Through the book, Brooke is being courted by the Unicorns, and she’s too nice to tell them she’s not interested in joining. They want to give her an induction task, and Jessica decides to have her pose as a French maid during the big dinner with Ms. Harris. Brooke agrees to participate because she knows Jess needs help (and also because Liz tells her what’s really going on and she thinks it’ll be fun).

With Brooke’s knowledge of France, from spending time there with her mother, the Wakefields are on their way to seeming like they know what they’re doing. Brooke gives them clothes to wear, pretending they’re the hottest fashions in Paris. She makes Jessica wear magenta, orange, and green together. Jessica’s so excited about the dinner that she cleans the whole house.

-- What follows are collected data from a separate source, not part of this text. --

/-- A GATHR or SCATR starts: it reads its descriptor and checks it (R264); none while it has to wait. -/
def Eff.startGather (e : Eff) (m : Cmd) : Option Eff :=
  match readDesc e.st m m.b 64 8 with
  | .wait => none
  | .bad => some (e.fail m rsAddr 0)
  | .ok w =>
    let m := { m with desc := w }
    let e := e.touching m [(m.b, 64)]
    if m.gBadOpnd then some (e.fail m rsOpnd m.gNidx)
    else if m.gBadAddr then some (e.fail m rsAddr m.gNidx)
    else if !pagesKnown e.st m.cid.core (e.st.pasidOf m) (m.dw 7) m.gCntLen then none
    else if unlinked e.st m.cid.core (e.st.pasidOf m) (m.dw 7) m.gCntLen true then some (e.fail m rsLink m.gNidx)
    else
      let e := e.cmd m.uid (fun c => { c with desc := w, st := .started })
      some ((e.grants m m.gExtents).cmd m.uid (fun c =>
        { c with touch := (touched m.cid.core m.b 64).filter (fun g => !c.gran.contains g) }))

/-! ### Elements (R265) -/

/-- The address of element `k`'s local row. -/
def Cmd.gLocal (m : Cmd) (el : Nat) : Word := m.dw 4 + BitVec.ofNat 64 (el * m.gDstride)

/-- The 32-byte pieces of a row: the offset in the table row, the offset in the local row, the bytes (R264 Loc). -/
def Cmd.gPieces (m : Cmd) (el : Nat) : List (Nat × Nat × Nat) :=
  (List.range ((m.gRowb + 31) / 32)).map (fun j =>
    (32 * j, 32 * (j ^^^ (el % 2 ^ m.gSwz)), min 32 (m.gRowb - 32 * j)))

/-- What becomes of an element: it is performed, parks, ends its command with LINK, or waits for the host's reply. -/
inductive Fate where
  | go (row : Word)
  | park (reason : Nat) (page : Nat) (write : Bool)
  | link
  | wait

/-- Whether two addresses are of one window class. -/
def sameClass (a b : Word) : Bool :=
  match classify a, classify b with
  | .chip _, .chip _ => true
  | .glob _, .glob _ => true
  | _, _ => false

/-- The fate of element `el` with index `i` (R265); it waits while an invalidation that its context has acknowledged names one
of its rows (R340). -/
def Cmd.fate (m : Cmd) (s : State) (el i : Nat) : Fate :=
  let n := m.cid.core
  let p := s.pasidOf m
  let scat := m.t == 1
  if m.bound ≠ 0 ∧ m.bound ≤ i then .park rsBound 0 false
  else
    let a := m.dw 0 + BitVec.ofNat 64 (i * m.gTstride)
    if a.toNat % 4 ≠ 0 then .park rsAlign 0 false
    else if !(sameClass (m.dw 0) a && extentOk a m.gRowb) then .park rsBound 0 false
    else if s.turned m.cid a m.gRowb || s.turned m.cid (m.gLocal el) m.gRowb then .wait
    else
      match firstBad s n p a m.gRowb scat with
      | some (_, .noPort) => .link
      | some (_, .wait) => .wait
      | some (x, _) => .park rsGPage (x.toNat / 4096 * 4096) scat
      | none =>
        match firstBad s n p (m.gLocal el) m.gRowb (!scat) with
        | some (_, .noPort) => .link
        | some (_, .wait) => .wait
        | some (x, _) => .park rsGPage (x.toNat / 4096 * 4096) (!scat)
        | none => .go a

/-- Whether the rows of an element may be reached now: the granules of its local row, and of the table row that a SCATR
writes, are the engines' (R97). A GATHR reads its table rows in chip scratchpad whatever the state of their granules (R364,
log entry 71). -/
def Cmd.rowsFree (m : Cmd) (s : State) (el : Nat) (a : Word) : Bool :=
  (if m.t = 0 then !backedAt s m.cid.core a m.gRowb && extentQuiet s m.cid (s.pasidOf m) a m.gRowb
   else engineFree s m.cid (s.pasidOf m) a m.gRowb) &&
    engineFree s m.cid (s.pasidOf m) (m.gLocal el) m.gRowb

/-- The bytes of `n` addresses from `a` that are copied to those from `b`, by their keys. -/
def keyPairs (s : State) (c : Fin 4112) (pasid : BitVec 20) (a b : Word) (n : Nat) : List (Nat × Nat) :=
  (List.range n).filterMap (fun i =>
    match accessKey s c pasid (a + BitVec.ofNat 64 i) false, accessKey s c pasid (b + BitVec.ofNat 64 i) true with
    | .ok k, .ok j => some (k, j)
    | _, _ => none)

/-- An element is performed (R265), sector by sector of the table row and of the local row (R267). -/
def Eff.element (e : Eff) (m : Cmd) (el : Nat) (a : Word) : Eff :=
  let n := m.cid.core
  let p := e.st.pasidOf m
  let l := m.gLocal el
  let ps := (m.gPieces el).map (fun x =>
    let t := a + BitVec.ofNat 64 x.1
    let d := l + BitVec.ofNat 64 x.2.1
    if m.t = 1 then keyPairs e.st n p d t x.2.2 else keyPairs e.st n p t d x.2.2)
  (e.layCopy (.cmd m.uid) el ps).touching m [(a, m.gRowb), (l, m.gRowb)]

/-! ### The fault queue (R266) -/

/-- The entries of a cluster's fault queue that firmware has not taken. -/
def State.fqLen (s : State) (c : Fin 16) : Nat := ((s.clu c).fq.filter (fun f => !f.taken)).length

/-- An entry placed in a cluster's fault queue. -/
def State.park (s : State) (c : Fin 16) (f : FqEnt) : State := s.modClu c (fun k => { k with fq := k.fq ++ [f] })

/-- An element parks. -/
def Eff.parkElem (e : Eff) (m : Cmd) (el ix reason : Nat) : Eff :=
  (e.on (fun s => s.park (clusterOf m.cid.core) { uid := m.uid, elem := el, ix := ix, reason := reason, asked := none, taken := false })).cmd
    m.uid (fun c => { c with parked := c.parked + 1, left := c.left + 1, reason := c.reason ||| reason })

/-! ### Batches (R265) -/

/-- The elements of the next batch with their indices. -/
def Cmd.batch (m : Cmd) (s : State) : List (Nat × Nat) :=
  let n := min 8 (m.gNidx - m.prog)
  let a := m.dw 2 + BitVec.ofNat 64 (m.prog * m.gIw)
  let bs := readBytes s m.cid.core (s.pasidOf m) a (n * m.gIw)
  (List.range n).map (fun j => (m.prog + j, leNat ((bs.drop (j * m.gIw)).take m.gIw)))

Now for the sabotage. Alice gets Steven to undo all of Jessica’s tidying so Ms. Harris walks into a pigsty. Dinner is nouilles au fromage, which is just French for macaroni and cheese. Steven is a bratty teen all through the meal, then plays his trombone horribly upstairs. Ned shows off his latest painting, which is just a bunch of paint splotches. Dessert is supposed to be a flambé, but Alice just sets jelly donuts on fire. Brooke, using the name Brookette, helps serve, then gets to enjoy the festivities. Lucky girl.

Jessica finally calls a halt to everything when Alice announces she’s going to perform a dance for Ms. Harris. She comes clean about everything and learns that her family turned things around on her to teach her a lesson. Fortunately, Ms. Harris was warned ahead of time, so she doesn’t think the family’s insane. She lectures Jessica on reading the fine print before entering a contest; if she had, she would have realized that she needed to be enrolled in a French class to enter. This makes Alice wonder if Jess needs glasses, since she says the print was too small.

So Jessica doesn’t win the trip to France (she gets the consolation prize, French-language tapes – ha!), but she does get the last laugh. Lila and Ellen were supposed to show up during dinner to make sure Brooke was completing her task, but they never made it, so no one knows about Jessica’s embarrassment. Alice has been working on a project for the lead singer of Dynamo, and she’s given front-row seats to a concert. She gets Courteney Coxed and brought on stage (as if). Lila’s skybox seats suck, so Jessica finally has something better than her best friend.

Thoughts: I’m going to need an explanation of what a “French-oriented family” is. “Oriented” is so vague.

Lila’s getting a sauna. What does a 12-year-old need with a sauna?

We know that Alice and the twins do the bulk of the cooking in the Wakefield house, and Ned says in this book that he and Steven will do the after-dinner clean-up “for a change.” So Ned and Steve don’t cook or do dishes? This is the ’90s, not the ’50s, right?